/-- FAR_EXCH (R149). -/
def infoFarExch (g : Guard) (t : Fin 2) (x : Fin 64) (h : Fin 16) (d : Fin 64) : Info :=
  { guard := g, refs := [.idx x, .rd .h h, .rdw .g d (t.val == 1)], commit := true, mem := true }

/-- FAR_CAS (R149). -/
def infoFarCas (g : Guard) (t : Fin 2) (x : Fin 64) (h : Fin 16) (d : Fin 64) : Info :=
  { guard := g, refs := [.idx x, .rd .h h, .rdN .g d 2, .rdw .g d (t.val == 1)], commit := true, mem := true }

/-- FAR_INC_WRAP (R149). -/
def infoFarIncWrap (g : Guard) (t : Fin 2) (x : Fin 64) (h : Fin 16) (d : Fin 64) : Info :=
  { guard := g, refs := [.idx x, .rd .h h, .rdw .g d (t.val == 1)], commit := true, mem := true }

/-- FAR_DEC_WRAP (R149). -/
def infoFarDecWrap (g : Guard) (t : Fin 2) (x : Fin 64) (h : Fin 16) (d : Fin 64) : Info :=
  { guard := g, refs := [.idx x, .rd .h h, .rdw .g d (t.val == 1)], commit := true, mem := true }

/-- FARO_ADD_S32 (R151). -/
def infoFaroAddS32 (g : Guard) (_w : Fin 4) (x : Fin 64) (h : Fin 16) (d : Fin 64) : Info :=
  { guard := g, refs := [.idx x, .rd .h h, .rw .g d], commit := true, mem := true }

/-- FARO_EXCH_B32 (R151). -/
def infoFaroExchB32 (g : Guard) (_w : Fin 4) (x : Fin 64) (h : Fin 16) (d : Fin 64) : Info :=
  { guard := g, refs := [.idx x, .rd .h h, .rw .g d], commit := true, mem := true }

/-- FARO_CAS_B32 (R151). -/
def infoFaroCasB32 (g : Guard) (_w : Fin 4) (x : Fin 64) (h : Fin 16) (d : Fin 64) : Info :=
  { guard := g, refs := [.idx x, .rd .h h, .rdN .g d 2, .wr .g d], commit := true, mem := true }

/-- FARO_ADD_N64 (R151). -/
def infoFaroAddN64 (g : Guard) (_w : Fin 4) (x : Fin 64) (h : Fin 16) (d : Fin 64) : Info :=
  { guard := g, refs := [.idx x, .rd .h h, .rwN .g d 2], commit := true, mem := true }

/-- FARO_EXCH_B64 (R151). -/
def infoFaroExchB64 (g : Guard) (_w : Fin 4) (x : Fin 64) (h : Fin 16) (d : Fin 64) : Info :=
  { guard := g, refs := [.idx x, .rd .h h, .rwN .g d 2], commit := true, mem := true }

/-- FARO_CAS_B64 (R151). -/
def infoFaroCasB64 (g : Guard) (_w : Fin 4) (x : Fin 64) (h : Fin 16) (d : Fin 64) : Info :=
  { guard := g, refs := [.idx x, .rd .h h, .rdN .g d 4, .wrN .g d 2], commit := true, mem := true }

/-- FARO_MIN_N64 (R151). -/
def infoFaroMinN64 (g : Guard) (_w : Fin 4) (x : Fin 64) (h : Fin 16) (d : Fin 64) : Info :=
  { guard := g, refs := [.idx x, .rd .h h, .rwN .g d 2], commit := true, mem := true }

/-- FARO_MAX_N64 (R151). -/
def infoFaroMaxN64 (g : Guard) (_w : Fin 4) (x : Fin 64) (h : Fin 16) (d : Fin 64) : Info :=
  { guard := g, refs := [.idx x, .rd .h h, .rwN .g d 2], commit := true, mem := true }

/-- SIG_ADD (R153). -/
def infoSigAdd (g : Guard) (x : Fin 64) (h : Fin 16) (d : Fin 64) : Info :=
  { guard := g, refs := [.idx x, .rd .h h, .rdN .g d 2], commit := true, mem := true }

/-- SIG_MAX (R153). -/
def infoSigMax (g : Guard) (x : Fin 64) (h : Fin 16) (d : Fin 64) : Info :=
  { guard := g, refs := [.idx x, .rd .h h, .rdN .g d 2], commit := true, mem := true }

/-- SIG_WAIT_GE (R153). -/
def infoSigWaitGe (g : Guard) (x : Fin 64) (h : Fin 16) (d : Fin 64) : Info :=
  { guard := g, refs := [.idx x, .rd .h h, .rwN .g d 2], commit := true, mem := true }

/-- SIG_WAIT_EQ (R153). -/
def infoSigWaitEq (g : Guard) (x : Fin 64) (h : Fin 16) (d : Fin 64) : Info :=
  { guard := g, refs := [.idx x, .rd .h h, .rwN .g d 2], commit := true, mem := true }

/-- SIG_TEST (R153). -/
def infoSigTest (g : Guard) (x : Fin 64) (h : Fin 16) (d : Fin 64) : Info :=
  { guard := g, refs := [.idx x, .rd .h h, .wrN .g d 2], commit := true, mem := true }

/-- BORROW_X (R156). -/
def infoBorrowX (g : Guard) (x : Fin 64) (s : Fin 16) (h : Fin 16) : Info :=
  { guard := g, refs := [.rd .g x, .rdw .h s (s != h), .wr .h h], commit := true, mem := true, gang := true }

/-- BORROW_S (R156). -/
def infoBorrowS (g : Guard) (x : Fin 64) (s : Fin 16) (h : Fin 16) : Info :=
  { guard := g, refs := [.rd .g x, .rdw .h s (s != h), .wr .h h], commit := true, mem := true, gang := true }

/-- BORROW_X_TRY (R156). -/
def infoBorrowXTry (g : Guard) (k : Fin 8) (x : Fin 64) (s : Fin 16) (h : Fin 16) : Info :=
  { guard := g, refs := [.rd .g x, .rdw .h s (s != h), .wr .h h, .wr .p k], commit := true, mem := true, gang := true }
☆ ☆ ☆ ☆
• **TASK REQUIREMENTS**
Please repeat the listing exactly, with nothing left out.

• **FINAL ANSWER**
/-- FAR_EXCH (R149). -/
def infoFarExch (g : Guard) (t : Fin 2) (x : Fin 64) (h : Fin 16) (d : Fin 64) : Info :=
  { guard := g, refs := [.idx x, .rd .h h, .rdw .g d (t.val == 1)], commit := true, mem := true }

/-- FAR_CAS (R149). -/
def infoFarCas (g : Guard) (t : Fin 2) (x : Fin 64) (h : Fin 16) (d : Fin 64) : Info :=
  { guard := g, refs := [.idx x, .rd .h h, .rdN .g d 2, .rdw .g d (t.val == 1)], commit := true, mem := true }

/-- FAR_INC_WRAP (R149). -/
def infoFarIncWrap (g : Guard) (t : Fin 2) (x : Fin 64) (h : Fin 16) (d : Fin 64) : Info :=
  { guard := g, refs := [.idx x, .rd .h h, .rdw .g d (t.val == 1)], commit := true, mem := true }

/-- FAR_DEC_WRAP (R149). -/
def infoFarDecWrap (g : Guard) (t : Fin 2) (x : Fin 64) (h : Fin 16) (d : Fin 64) : Info :=
  { guard := g, refs := [.idx x, .rd .h h, .rdw .g d (t.val == 1)], commit := true, mem := true }

/-- FARO_ADD_S32 (R151). -/
def infoFaroAddS32 (g : Guard) (_w : Fin 4) (x : Fin 64) (h : Fin 16) (d : Fin 64) : Info :=
  { guard := g, refs := [.idx x, .rd .h h, .rw .g d], commit := true, mem := true }

/-- FARO_EXCH_B32 (R151). -/
def infoFaroExchB32 (g : Guard) (_w : Fin 4) (x : Fin 64) (h : Fin 16) (d : Fin 64) : Info :=
  { guard := g, refs := [.idx x, .rd .h h, .rw .g d], commit := true, mem := true }

/-- FARO_CAS_B32 (R151). -/
def infoFaroCasB32 (g : Guard) (_w : Fin 4) (x : Fin 64) (h : Fin 16) (d : Fin 64) : Info :=
  { guard := g, refs := [.idx x, .rd .h h, .rdN .g d 2, .wr .g d], commit := true, mem := true }

/-- FARO_ADD_N64 (R151). -/
def infoFaroAddN64 (g : Guard) (_w : Fin 4) (x : Fin 64) (h : Fin 16) (d : Fin 64) : Info :=
  { guard := g, refs := [.idx x, .rd .h h, .rwN .g d 2], commit := true, mem := true }

/-- FARO_EXCH_B64 (R151). -/
def infoFaroExchB64 (g : Guard) (_w : Fin 4) (x : Fin 64) (h : Fin 16) (d : Fin 64) : Info :=
  { guard := g, refs := [.idx x, .rd .h h, .rwN .g d 2], commit := true, mem := true }

/-- FARO_CAS_B64 (R151). -/
def infoFaroCasB64 (g : Guard) (_w : Fin 4) (x : Fin 64) (h : Fin 16) (d : Fin 64) : Info :=
  { guard := g, refs := [.idx x, .rd .h h, .rdN .g d 4, .wrN .g d 2], commit := true, mem := true }

/-- FARO_MIN_N64 (R151). -/
def infoFaroMinN64 (g : Guard) (_w : Fin 4) (x : Fin 64) (h : Fin 16) (d : Fin 64) : Info :=
  { guard := g, refs := [.idx x, .rd .h h, .rwN .g d 2], commit := true, mem := true }

/-- FARO_MAX_N64 (R151). -/
def infoFaroMaxN64 (g : Guard) (_w : Fin 4) (x : Fin 64) (h : Fin 16) (d : Fin 64) : Info :=
  { guard := g, refs := [.idx x, .rd .h h, .rwN .g d 2], commit := true, mem := true }

/-- SIG_ADD (R153). -/
def infoSigAdd (g : Guard) (x : Fin 64) (h : Fin 16) (d : Fin 64) : Info :=
  { guard := g, refs := [.idx x, .rd .h h, .rdN .g d 2], commit := true, mem := true }

/-- SIG_MAX (R153). -/
def infoSigMax (g : Guard) (x : Fin 64) (h : Fin 16) (d : Fin 64) : Info :=
  { guard := g, refs := [.idx x, .rd .h h, .rdN .g d 2], commit := true, mem := true }

/-- SIG_WAIT_GE (R153). -/
def infoSigWaitGe (g : Guard) (x : Fin 64) (h : Fin 16) (d : Fin 64) : Info :=
  { guard := g, refs := [.idx x, .rd .h h, .rwN .g d 2], commit := true, mem := true }

/-- SIG_WAIT_EQ (R153). -/
def infoSigWaitEq (g : Guard) (x : Fin 64) (h : Fin 16) (d : Fin 64) : Info :=
  { guard := g, refs := [.idx x, .rd .h h, .rwN .g d 2], commit := true, mem := true }

/-- SIG_TEST (R153). -/
def infoSigTest (g : Guard) (x : Fin 64) (h : Fin 16) (d : Fin 64) : Info :=
  { guard := g, refs := [.idx x, .rd .h h, .wrN .g d 2], commit := true, mem := true }

/-- BORROW_X (R156). -/
def infoBorrowX (g : Guard) (x : Fin 64) (s : Fin 16) (h : Fin 16) : Info :=
  { guard := g, refs := [.rd .g x, .rdw .h s (s != h), .wr .h h], commit := true, mem := true, gang := true }

/-- BORROW_S (R156). -/
def infoBorrowS (g : Guard) (x : Fin 64) (s : Fin 16) (h : Fin 16) : Info :=
  { guard := g, refs := [.rd .g x, .rdw .h s (s != h), .wr .h h], commit := true, mem := true, gang := true }

/-- BORROW_X_TRY (R156). -/
def infoBorrowXTry (g : Guard) (k : Fin 8) (x : Fin 64) (s : Fin 16) (h : Fin 16) : Info :=
  { guard := g, refs := [.rd .g x, .rdw .h s (s != h), .wr .h h, .wr .p k], commit := true, mem := true, gang := true }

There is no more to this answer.